Ebloui par la somptuosité et le chatoiement des coloris des vêtements des deux personnages, notre regard est néanmoins très rapidement attiré et touché par la sérénité et l’intensité des liens qui unissent Pierre Paul Rubens et son épouse Isabella. Sagement assis l’un près de l’autre, le peintre sur un siège de jardin, son épouse accroupie à ses pieds, sans effusion extérieure, sans la moindre possibilité d’échange de regard, immobilisés à jamais pour un portrait et dans une pose qui n’a en fait rien de très confortable, ils nous confient néanmoins tous deux la réelle affection qui les unit. La pudeur des sentiments et la décence des comportements ne sont pas ici un obstacle à l’expression de l’amour. Tout au contraire, elles lui confèrent une dignité qui se communique et une tendresse qui sait demeurer personnelle et privée dont bon nombre de nos «people» actuels feraient peut-être bien de s’inspirer !

La partie sociale émergée de l’amour

Un léger sourire sur les lèvres d’Isabella, une évidente expression de plénitude sur les beaux traits de Rubens et l’élégance de leurs deux mains posées l’une sur l’autre nous disent combien l’essentiel de leur amour n’est pas affaire publique. Ils semblent s’être assis ainsi quelques instants sous nos yeux pour nous faire part de leur bonheur d’être unis par le mariage, cette partie sociale émergée de leur amour.

Le soin apporté à leur toilette, la richesse des étoffes de leur tenue vestimentaire, la délicatesse des dentelles, l’or des surpiquages et des passementeries, jusqu’à l’incroyable chapeau flanqué en équilibre sur la chevelure emprisonnée dans la dentelle d’Isabella, tout ici témoigne de l’aisance pour ne pas dire de la fortune du couple qui nous regarde.
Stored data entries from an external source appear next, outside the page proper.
-- ==== Sys2Proof/Machine/AuxDie.lean ====
section
/-! DEFINITION. The AUX die: slots, legs, supplies, DC and BLDC motors, steppers and their profile generators (15_aux_drives.md, R505 to R533). -/

namespace Sys2Proof.Machine

/-- A slot. -/
def State.slot (s : State) (n : AuxSlot) : SlotUnit := s.aux.slots[n]
/-- Updates a slot. -/
def State.modAux (s : State) (n : AuxSlot) (f : SlotUnit → SlotUnit) : State :=
  { s with aux := { s.aux with slots := vUpd s.aux.slots n f } }
/-- PERIOD in ticks. -/
def State.slotPeriod (s : State) (n : AuxSlot) : Nat := s.fld (Reg.slotPwm n.val) 16 16
/-- Legs of a type. -/
def legsOfType (ty : Nat) : Nat := if ty = 0 then 0 else ty + 1
/-- Number of legs. -/
def State.slotLegs (s : State) (n : AuxSlot) : Nat := legsOfType (s.slotType n)
/-- First half-bridge. -/
def State.slotBase (s : State) (n : AuxSlot) : Nat := s.fld (Reg.slotCfg n.val) 16 6

/-- DL_16, DL_17 or DL_18 has failed (R506). -/
def State.auxLinkFail (s : State) : Bool := s.links[16].failed || s.links[17].failed || s.links[18].failed
/-- A cause of R506 stands. -/
def State.auxStop (s : State) : Bool := s.auxOffA || s.auxOffB || s.auxLinkFail
/-- A VM_AUX or VDD_AUX monitor holds every switch off (R511). -/
def AuxUnit.supplyOut (a : AuxUnit) : Bool := a.vmUv || a.vmOv || a.vddUv
/-- Switches of a leg of the slot that the monitors hold off (R511). -/
def State.monitorHold (s : State) (n : AuxSlot) : BitVec 8 :=
  let all : Nat := if s.aux.supplyOut then 0xFF else 0
  let high : Nat := if s.aux.cpUv then 0x55 else 0
  let boot : Nat := ((List.range 4).map (fun l => b2n (s.aux.bst.getLsbD (s.slotBase n + l)) * 4 ^ l)).sum
  BitVec.ofNat 8 all ||| BitVec.ofNat 8 high ||| BitVec.ofNat 8 boot

/-- Every leg off; the loops start again from zero (R525). -/
def SlotUnit.legsOff (x : SlotUnit) : SlotUnit :=
  { x with
    drive := Vector.replicate 4 none
    duty := 0
    xi := 0
    xiB := 0
    nRef := 0
    drivenAt := none }

/-- When the switches of a leg change within a period, in ticks after its valley: the high switch is on from `highOn` to `highOff`, the low one up to `lowOff` and from `lowOn` on (R507). -/
structure LegTimes where
  highOn : Nat
  highOff : Nat
  lowOff : Nat
  lowOn : Nat
  deriving DecidableEq, Repr

/-- The switch times of a leg whose high switch is on for `t` ticks: centred on the peak; both are off for DT at each change, which the low switch gives up (R507; DEDUCED, assumption 96). -/
def legTimes (period dt t : Nat) : LegTimes :=
  let a := (period - t) / 2
  if t = 0 then ⟨period, period, period, period⟩ else ⟨a, a + t, a - dt, a + t + dt⟩

/-- Is the high switch of leg l on, `k` ticks after a valley (R507, R510, R511)? -/
def SlotUnit.highOn (x : SlotUnit) (period dt : Nat) (l : Fin 4) (k : Nat) : Bool :=
  (match x.drive[l] with
    | some t => decide ((legTimes period dt t).highOn ≤ k ∧ k < (legTimes period dt t).highOff)
    | none => false) && !x.legOff.getLsbD (2 * l.val) && !x.held.getLsbD (2 * l.val)

/-- Is the low switch of leg l on, `k` ticks after a valley (R507, R510, R511)? -/
def SlotUnit.lowOn (x : SlotUnit) (period dt : Nat) (l : Fin 4) (k : Nat) : Bool :=
  (match x.drive[l] with
    | some t => decide (k < (legTimes period dt t).lowOff ∨ (legTimes period dt t).lowOn ≤ k)
    | none => false) && !x.legOff.getLsbD (2 * l.val + 1) && !x.held.getLsbD (2 * l.val + 1)

/-- The high switch of leg l has been on, `k` ticks after a valley, for the blanking time of 1 µs and the 1 µs of the detection (R510); one that stays on through the whole period has been. -/
def SlotUnit.highSeen (x : SlotUnit) (period dt : Nat) (l : Fin 4) (k : Nat) : Bool :=
  x.highOn period dt l k && (x.drive[l] == some period || decide (2 * usTicks ≤ k) && x.highOn period dt l (k - 2 * usTicks))

/-- Ticks for which the low switch of leg l has been on at the valley that ends a period (R507, R508). -/
def SlotUnit.lowTicks (x : SlotUnit) (period dt : Nat) (l : Fin 4) : Nat :=
  if x.lowOn period dt l (period - 1) then
    (match x.drive[l] with
      | some t => if t = 0 then period else period - (legTimes period dt t).lowOn
      | none => 0)
  else 0

/-- STATE (R517, R533): a slot that is not enabled reads OFF. -/
def State.slotState (s : State) (n : AuxSlot) : Nat :=
  if !s.slotOn n then 0
  else if s.aux.supplyOut then 5
  else match (s.slot n).mode with
    | .off => 0
    | .run => 1
    | .stopping => 2
    | .fault => 3
    | .wireOff => 4

/-- The slot drives its legs now. -/
def State.slotDrives (s : State) (n : AuxSlot) : Bool :=
  let x := s.slot n
  s.slotOn n && !s.auxStop && !s.aux.off && !s.aux.supplyOut &&
    (x.mode == .run && (!x.stale || s.slotType n == 3) || x.mode == .stopping)

/-- I, the coil current amplitude in A (R531). -/
def State.coilAmp (s : State) (n : AuxSlot) : Word :=
  let run : Nat := s.fld (Reg.slotIstep n.val) 16 16
  let hold : Nat := s.fld (Reg.slotIstep n.val) 0 16
  match (s.slot n).reducing with
  | none => f32OfRat run 100
  | some t =>
    let d := min (s.now - t) (100 * msTicks)
    f32OfRat ((run : Int) * (100 * msTicks : Nat) + ((hold : Int) - run) * d) (100 * (100 * msTicks))

/-- The signed applied duty, or the coil current amplitude (R517). -/
def State.slotApplied (s : State) (n : AuxSlot) : Word :=
  if s.slotType n = 3 then (if s.slotDrives n then s.coilAmp n else 0)
  else fTimes (s.slot n).duty (s.slot n).factor

/-- HOLD_REDUCED (R531). -/
def State.holdReduced (s : State) (n : AuxSlot) : Bool :=
  match (s.slot n).reducing with
  | some t => decide (t + 100 * msTicks ≤ s.now)
  | none => false

/-- The flags word (R517). -/
def State.slotFlags (s : State) (n : AuxSlot) : Word :=
  let x := s.slot n
  packFields [(0, b2n (s.slotType n == 3 && x.vel == 0)), (1, b2n (s.holdReduced n)), (2, b2n x.limit), (3, b2n x.inBad),
    (4, b2n x.cmdBad), (5, b2n x.stale), (6, b2n x.posUnsure), (7, b2n (x.factor != f32One)), (8, b2n x.sine), (9, b2n x.on),
    (10, x.level)]

/-- Mean of each leg's samples, the last value where there are none. -/
def SlotUnit.legMean (x : SlotUnit) (l : Fin 4) : Word :=
  if x.samples.isEmpty then x.iLeg[l] else meanOf (x.samples.map (fun v => v.getD l.val 0))

/-- Speed in full steps/s from the generator's velocity. -/
def stepSpeed (v : Int) : Word := f32OfRat (v * 100000) (256 * 2 ^ 64)

/-- Commits the group aux_s.st (R517). -/
def State.slotCommit (s : State) (n : AuxSlot) : State :=
  let x := s.slot n
  let ty := s.slotType n
  s.hwCommit 0x0006 s.now (numbered (slotSignals n + 0x10)
    ([w32 (s.slotState n), s.slotFlags n, x.legOff.setWidth 32, w32 x.cause, if ty = 1 then 0 else i32 x.pos,
      if ty = 1 then 0 else if ty = 3 then stepSpeed x.vel else x.speed]
      ++ (idxs 4).map (fun l => if l.val < s.slotLegs n then x.legMean l else 0)
      ++ [x.load, s.slotApplied n, x.seq]))

/-- The slot enters FAULT (R512, R519, R526); one in WIRE_OFF stays there and keeps the cause, since only its two commits take it out (R506; DEDUCED, assumption 95). -/
def State.slotFault (s : State) (n : AuxSlot) (cause code sev : Nat) (payload : List Word) : State :=
  ((s.modAux n (fun x => { x.legsOff with
    mode := if x.mode = .wireOff then .wireOff else .fault
    cause := cause
    sine := false
    vel := 0
    acc := 0 })).raise code n.val sev payload).slotCommit n

/-- Enabled slots. -/
def State.slotsOn (s : State) : List AuxSlot := (idxs 16).filter (fun n => s.slotOn n)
La présence d’une épée dans la main gauche de Rubens nous rappelle son rang social et son annoblissement. De fait, il fut le peintre officiel des souverains des Pays-Bas de 1609 à 1621 ; il était de plus très prisé des Grands pour l’érudition et le charme de sa conversation et mena à bien une importante mission diplomatique. Il jouiera toute sa vie durant d’une position sociale sans égale chez les artistes de son temps. Voilà pour ce qui est du social.

La main gauche tenant élégamment le pommeau d’une épée, Pierre Paul Rubens appuie son avant-bras droit sur la cuisse afin d’offrir sa main à demi ouverte à son épouse. Celle-ci y dépose doucement la sienne avec une évidente confiance. Pas de doigts qui s’entrelacent, pas de caresse, juste la force de l’homme qui soutient la confiance de la femme ; juste l’amour qui s’offre et l’amour qui se donne. Voilà pour ce qui est du privé.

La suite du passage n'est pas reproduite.